There are bottles you review, and there are bottles that stop you mid-pour. Highland Park 1960 belongs firmly in the latter category. An 18-year-old Island single malt distilled in 1960 and bottled at 43% ABV, this is a whisky from an era when Scotch production operated at a fundamentally different pace — smaller stills, longer fermentations, and none of the efficiency pressures that shape modern output. To hold a bottle like this is to hold a piece of whisky history, and at £2,750, the market agrees.
Highland Park has long been one of the most respected names in Scotch whisky, and for good reason. Situated in Kirkwall on Orkney, the distillery occupies a unique position — technically an Island malt, but one whose character has always carried echoes of both Highland robustness and the maritime salinity you associate with coastal distilleries. That duality is what makes Highland Park compelling at any age, but in a bottle distilled over six decades ago and matured for eighteen years, you are dealing with something that predates many of the shifts in the Scotch industry that changed how whisky tastes today.
What should you expect? At 43%, this was bottled at what was then a standard strength — no chill-filtration debates, no cask-strength arms race. The ABV suggests a whisky designed for drinkability and balance rather than brute intensity.
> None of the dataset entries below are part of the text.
/-! ### Event log (R235, R236) -/

/-- The rate bucket filled up to now: 10 entries a second, at most 600 (R236). -/
def YarSt.refill (y : YarSt) (now : Nat) : YarSt :=
  let gained := (now - y.bucketAt) / 100000000000
  { y with bucket := min 600 (y.bucket + gained), bucketAt := y.bucketAt + gained * 100000000000 }

/-- The second phase of an append: COMMIT is programmed to 0 in the newest entry of the ring (R236). It takes place before
the next append, or in the next step on an empty queue (notes/assumptions/78.md). -/
def YarSt.commitLog (y : YarSt) : YarSt :=
  match y.flashLog.getLast? with
  | some e => if e.committed ∨ e.void then y else { y with flashLog := y.flashLog.dropLast ++ [{ e with committed := true }] }
  | none => y

/-- The first phase of an append to the flash ring, with COMMIT 1: 256 pages of 255 entries, the oldest page erased ahead
of need (R236). -/
def YarSt.persist (y : YarSt) (e : LogEntry) : YarSt :=
  let y := y.commitLog
  let n := y.ringCount + 1
  let log := y.flashLog ++ [{ e with committed := false }]
  if n % 255 = 254 then
    { y with ringCount := n, flashLog := if log.length > 65025 then log.drop 255 else log,
             eraseMax := max y.eraseMax (if n / 255 + 1 ≥ 256 then y.ringBase + (n / 255 + 1) / 256 else y.ringBase) }
  else { y with ringCount := n, flashLog := log }

/-- Whether firmware runs that persists log entries: an image in flash has started, and FLASH_IF is not held (R236, R287,
R290). -/
def State.logsToFlash (s : State) : Bool :=
  s.rst.yarBooted && !s.yar.loader && s.upd.runningSlot != 2 && s.blockUp 17

/-- The second phase of an append to the field repair log (R236, R322). -/
def TansySt.commitRecord (t : TansySt) : TansySt :=
  match t.fieldLog.getLast? with
  | some r => if r.committed ∨ r.void then t else { t with fieldLog := t.fieldLog.dropLast ++ [{ r with committed := true }] }
  | none => t

/-- Firmware finishes the appends in progress (R236, R322). -/
def State.commitLog (s : State) : State :=
  if s.logsToFlash then (s.modYar YarSt.commitLog).modTansy TansySt.commitRecord else s

/-- The 16 bytes of a log entry; COMMIT is 1 where the entry is not committed (R235). -/
def LogEntry.bytes (e : LogEntry) : List Byte :=
  leBytes e.uptime 5 ++ leBytes e.code 2 ++ leBytes e.src 1 ++
  leBytes (e.severity % 16 + if e.committed then 0 else 128) 1 ++ leBytes e.seq 3 ++ leBytes e.data.toNat 4

/-- Log an event: LOG RAM holds the newest 4,096 entries, each at the place of its SEQ; firmware writes severity MIN_SEVERITY
or higher to flash under the rate bucket, severity 15 always (R235, R236). An image that runs from SRAM writes no
log to flash (R287). LOG RAM takes nothing while LOG is held, and the flash nothing while FLASH_IF is (R290). -/
def State.log (s : State) (code src severity : Nat) (data : Nat) : State :=
  let e : LogEntry := { uptime := s.uptime, code := code, src := src, severity := severity,
                        committed := false, seq := s.yar.nextSeq, data := BitVec.ofNat 32 data }
  s.modYar fun y =>
    let y := y.refill s.now
    let y := { y with logRam := if s.blockUp 21 then storeBytes y.logRam (e.seq % 4096 * 16) e.bytes else y.logRam,
                      nextSeq := (y.nextSeq + 1) % 2 ^ 24 }
    if severity < y.minSeverity ∨ s.logsToFlash = false then y
    else if 0 < y.bucket then { y.persist e with bucket := y.bucket - 1 }
    else if severity = 15 then y.persist e
    else { y with flashSkipped := inc32 y.flashSkipped }

/-! ### Activity (R297) -/

/-- Whether CORECLK and YCLK run: gated in Doze and from step E3 of a sleep entry on (R297, R300). -/
def State.clocked (s : State) : Bool := s.pwr.state == .run || (s.pwr.state == .entering && s.pwr.step != 3)

/-- The time as YCLK counts it: what it was gated for is left out (R237, R297). -/
def State.yclkNow (s : State) : Nat := s.now - s.pwr.gated

/-- The gated clocks stop. -/
def PwrSt.gate (p : PwrSt) (now : Nat) : PwrSt := { p with gatedAt := some (p.gatedAt.getD now) }

/-- The gated clocks run again. -/
def PwrSt.ungate (p : PwrSt) (now : Nat) : PwrSt :=
  { p with gated := p.gated + (now - p.gatedAt.getD now), gatedAt := none }

/-- A sleep entry is abandoned; the idle timers restart (R301). -/
def PwrSt.abandon (p : PwrSt) (now point : Nat) : PwrSt :=
  { p.ungate now with state := .run, idleSince := now, entry := 0, step := 0, lowPower := false,
                      sleepAborts := inc32 p.sleepAborts, lastAbort := point }

/-- An event that makes an idle condition of R297 false: the idle timers restart, Doze ends (R298), and a sleep
entry that is not yet committed (step 4) is abandoned at the step reached (R301). -/
def State.active (s : State) : State :=
  s.modPwr fun p =>
    match p.state with
    | .doze => { p.ungate s.now with state := .run, idleSince := s.now }
    | .entering => if p.step = 4 then p else p.abandon s.now p.step
    | .run => { p with idleSince := s.now }
    | .retention => p
    | .off => p

/-- An idle condition has become true again: the idle timers count from here (R297). -/
def State.idleAnew (s : State) : State := s.modPwr fun p => { p with idleSince := s.now }

/-- An event that ends Doze without making an idle condition false: a gate, a deadline, a timeout or a scrub pass
falling due (R298). -/
def State.wakeDoze (s : State) : State :=
  s.modPwr fun p => if p.state = .doze then { p.ungate s.now with state := .run } else p

/-! ### Clover announcements (R204) -/

/-- When the last message of each periodic type was sent, and what STATUS carried (R204). -/
def TwinSt.noteSent (t : TwinSt) (type : Nat) (body : List Byte) (now : Nat) : TwinSt :=
  match type with
  | 1 => { t with statusAt := now, statusLast := body }
  | 2 => { t with holdAt := now }
  | 8 => { t with timeAt := now }
  | 11 => { t with joinAt := now }
  | 13 => { t with creditAt := now }
  | _ => t

/-- Send a Clover message: MSEQ counts messages modulo 256; nothing is sent while Clover is down.
A message other than STATUS, HOLD and TIME ends an idle period (R297). -/
def State.clover (s : State) (type : Nat) (body : List Byte) : State :=
  if s.twin.cloverState = 2 ∧ s.blockUp 6 then
    (if type = 1 ∨ type = 2 ∨ type = 8 then s else s.active).modTwin fun t =>
      ({ t with sent := t.sent ++ [⟨type, t.txMseq, body, false, 0⟩], txMseq := (t.txMseq + 1) % 256 } : TwinSt).noteSent
        type body s.now
  else s

/-- Whether a joiner keeps what it observes: while Clover is up, until the last part of its snapshot has come (R216). -/
def State.joinHolds (s : State) : Bool :=
  s.twin.pairInUse == 1 && s.twin.role == .joining && !s.twin.snapDone && (s.twin.cloverState == 2 || decide (0 < s.twin.snapParts))

/-- A joiner keeps what it observes until the last part of its snapshot has come, an announcement only from the first part on, which the
active sends at the cut; otherwise what is observed acts (R216; notes/assumptions/20.md). -/
def State.observed (s : State) (e : JoinEvent) (act : State → State) : State :=
  if s.joinHolds && (e.onBus || decide (0 < s.twin.snapParts)) then s.modTwin fun t => { t with joinLog := t.joinLog ++ [e] } else act s

/-- Send a message that only the active of a Mirror pair sends (R211). -/
def State.announce (s : State) (type : Nat) (body : List Byte) : State :=
  if s.announces then s.clover type body else s

/-- A port event: the active announces it, a standby keeps it until a PORT_EVENT of the same event, with the same CSEQ or
WSEQ, arrives (R211, R212). -/
def State.portEvt (s : State) (x : Port) (event seq : Nat) : State :=
  if s.announces then
    s.clover 6 (leBytes (portIdx x) 1 ++ leBytes event 1 ++ leBytes seq 1)
  else if s.twin.pairInUse = 1 ∧ s.twin.role = .standby then
    s.modTwin fun t =>
      match t.partnerEvents.find? (fun e => e.x == x && e.event == event && e.seq == seq) with
      | some e => { t with partnerEvents := t.partnerEvents.erase e }
      | none => { t with ownEvents := t.ownEvents ++ [⟨x, event, seq, s.now⟩] }
  else s

/-! ### Lock slots (R34 to R36) -/

/-- Free every slot of an owner and mark it broken (R36). -/
def State.freeLocks (s : State) (o : Owner) : State :=
  s.modMem fun m => { m with locks := m.locks.map fun l => if l.owner = o then ⟨.free, true⟩ else l }

/-- Free every slot, marking those that were held (R36). -/
def State.freeAllLocks (s : State) : State :=
  s.modMem fun m => { m with locks := m.locks.map fun l => if l.owner = .free then l else ⟨.free, true⟩ }

end Sys2Proof.Machine
end

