-- ==== Sys2Proof/Machine/Channel.lean ====
section
/-! DEFINITION. The channel engine (CHENG) on one channel: what follows every change of its pointers,
discards, refusals, faults, the write packer's packets and raw words, closes, commits and tail commits. -/

namespace Sys2Proof.Machine

open Sys2Proof

/-! ### Records (R114, R118) -/

/-- The slot of the first record that satisfies `p`. -/
def Chan.slotOf (c : Chan) (p : FrameRec → Bool) : Option (Fin 3) :=
  (List.finRange 3).find? fun i => p (c.records.get i)

/-- The record of a slot. -/
def Chan.record (c : Chan) (i : Fin 3) : FrameRec := c.records.get i

/-- Change the record of a slot. -/
def Chan.modRec (c : Chan) (i : Fin 3) (f : FrameRec → FrameRec) : Chan :=
  { c with records := c.records.set i.val (f (c.records.get i)) i.isLt }

/-- The existing records. -/
def Chan.live (c : Chan) : List FrameRec := c.records.toList.filter fun r => r.state != .free

/-- The slot of the record for a frame. -/
def Chan.slotFor (c : Chan) (frame : Nat) : Option (Fin 3) :=
  c.slotOf fun r => r.state != .free && r.frame == frame

/-- The slot of the existing record created first among those that satisfy `p`. -/
def Chan.oldest (c : Chan) (p : FrameRec → Bool) : Option (Fin 3) :=
  (List.finRange 3).foldl (fun best i =>
    let r := c.record i
    if r.state != .free && p r then
      match best with
      | some j => if r.rank < (c.record j).rank then some i else some j
      | none => some i
    else best) none

/-- The entry `k` of a record, if it is not clear (R115). -/
def FrameRec.entry (r : FrameRec) (k : Nat) : Option SliceEntry := r.entries.find? fun e => e.k == k

/-- Whether entry `k` of a record is PRESENT. -/
def FrameRec.has (r : FrameRec) (k : Nat) : Bool := (r.entry k).any (·.present)

/-- MISS of entry `k` (R115). -/
def FrameRec.missOf (r : FrameRec) (k : Nat) : Nat := ((r.entry k).map (·.miss)).getD 0

/-- Set entry `k` of a record. -/
def FrameRec.setEntry (r : FrameRec) (e : SliceEntry) : FrameRec :=
  { r with entries := r.entries.filter (fun d => d.k != e.k) ++ [e] }

/-- The number of PRESENT entries. -/
def FrameRec.present (r : FrameRec) : Nat := (r.entries.filter (·.present)).length

/-- Set MISS of entry `k` of frame `frame`, where the record exists and has the entry (R87, R117). -/
def Chan.setMiss (c : Chan) (frame k code : Nat) : Chan :=
  match c.slotFor frame with
  | some i =>
    if k < (c.record i).count then
      c.modRec i fun r =>
        match r.entry k with
        | some e => r.setEntry { e with miss := code }
        | none => r.setEntry { k := k, present := false, miss := code, kind := 0, len := 0, start := {}, flips := 0 }
    else c
  | none => c

/-- FIRST of a record: the earliest START among its PRESENT entries (R118). -/
def Chan.first (c : Chan) (r : FrameRec) : Option Ptr :=
  (r.entries.filter (·.present)).foldl (fun b e =>
    match b with
    | some p => some (c.earlier p e.start)
    | none => some e.start) none

/-- The earliest of `p` and the FIRST of the records that satisfy `q`. -/
def Chan.earliestFirst (c : Chan) (q : FrameRec → Bool) (p : Ptr) : Ptr :=
  ((c.records.toList.filter q).filterMap c.first).foldl c.earlier p

/-- RP and LP of a directory-read channel from its records (R118). -/
def Chan.derive (c : Chan) : Chan :=
  let rp := c.earliestFirst (fun r => r.state == .filling || r.state == .reading) c.cp
  let lp := match c.cfg.relmode with
    | .auto => rp
    | .framehold => c.earliestFirst (fun r => r.state == .held) rp
    | .explicit => c.lp
  { c with rp := rp, lp := lp, mp := lp, markValid := false }

/-! ### What follows every change of a channel (R43, R47, R72, R79, R83, R99, R118) -/

/-- LP moves to `p`; MP moves with it while MARK_VALID is 0, with the given record (R41, R100). -/
def Chan.moveLp (c : Chan) (p : Ptr) (pseq : Nat) (pos : Option PktPos) : Chan :=
  if c.markValid then { c with lp := p }
  else { c with lp := p, mp := p, markPseq := pseq, markPkt := pos }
An 18-year maturation from 1960 would have drawn on cask stock from a very different supply chain than what distilleries access now, and the resulting spirit carries the hallmarks of its era: depth without bombast, complexity earned through time rather than finishing tricks.
Tasting Notes
I will note that detailed tasting notes for a bottle of this age and scarcity are best experienced firsthand rather than prescribed. What I can say is that Highland Park's house character — that interplay of gentle peat smoke, orchard fruit sweetness, and a saline, almost heathery undertone — tends to develop beautifully with extended maturation. Eighteen years gives the oak ample time to contribute structure and warmth without overwhelming the distillery's natural elegance. If you are fortunate enough to open one, come to it with patience and without preconceptions.
The Verdict
At £2,750, this is not an everyday purchase. But it is not an everyday whisky. Highland Park 1960 represents a window into mid-twentieth-century Scotch production, bottled by one of the most consistently excellent distilleries in Scotland. The 18-year age statement hits a sweet spot — old enough to carry genuine complexity, young enough to retain vitality and character. I have given this an 8.3 out of 10, reflecting both the quality of what is in the glass and the sheer rarity of the experience. A fraction more generosity in presentation or proof might have pushed the score higher, but this is a whisky that commands respect on its own terms. For collectors and serious drinkers alike, it is a bottle worth pursuing.
Best Served
Neat, full stop. A whisky of this provenance deserves to be experienced without interference. If you must, a few drops of still water at room temperature will open it gently, but I would spend the first two or three pours entirely unadorned. Give it time in the glass — ten minutes at least — and let it breathe. You have waited over sixty years for this dram. There is no need to rush it now.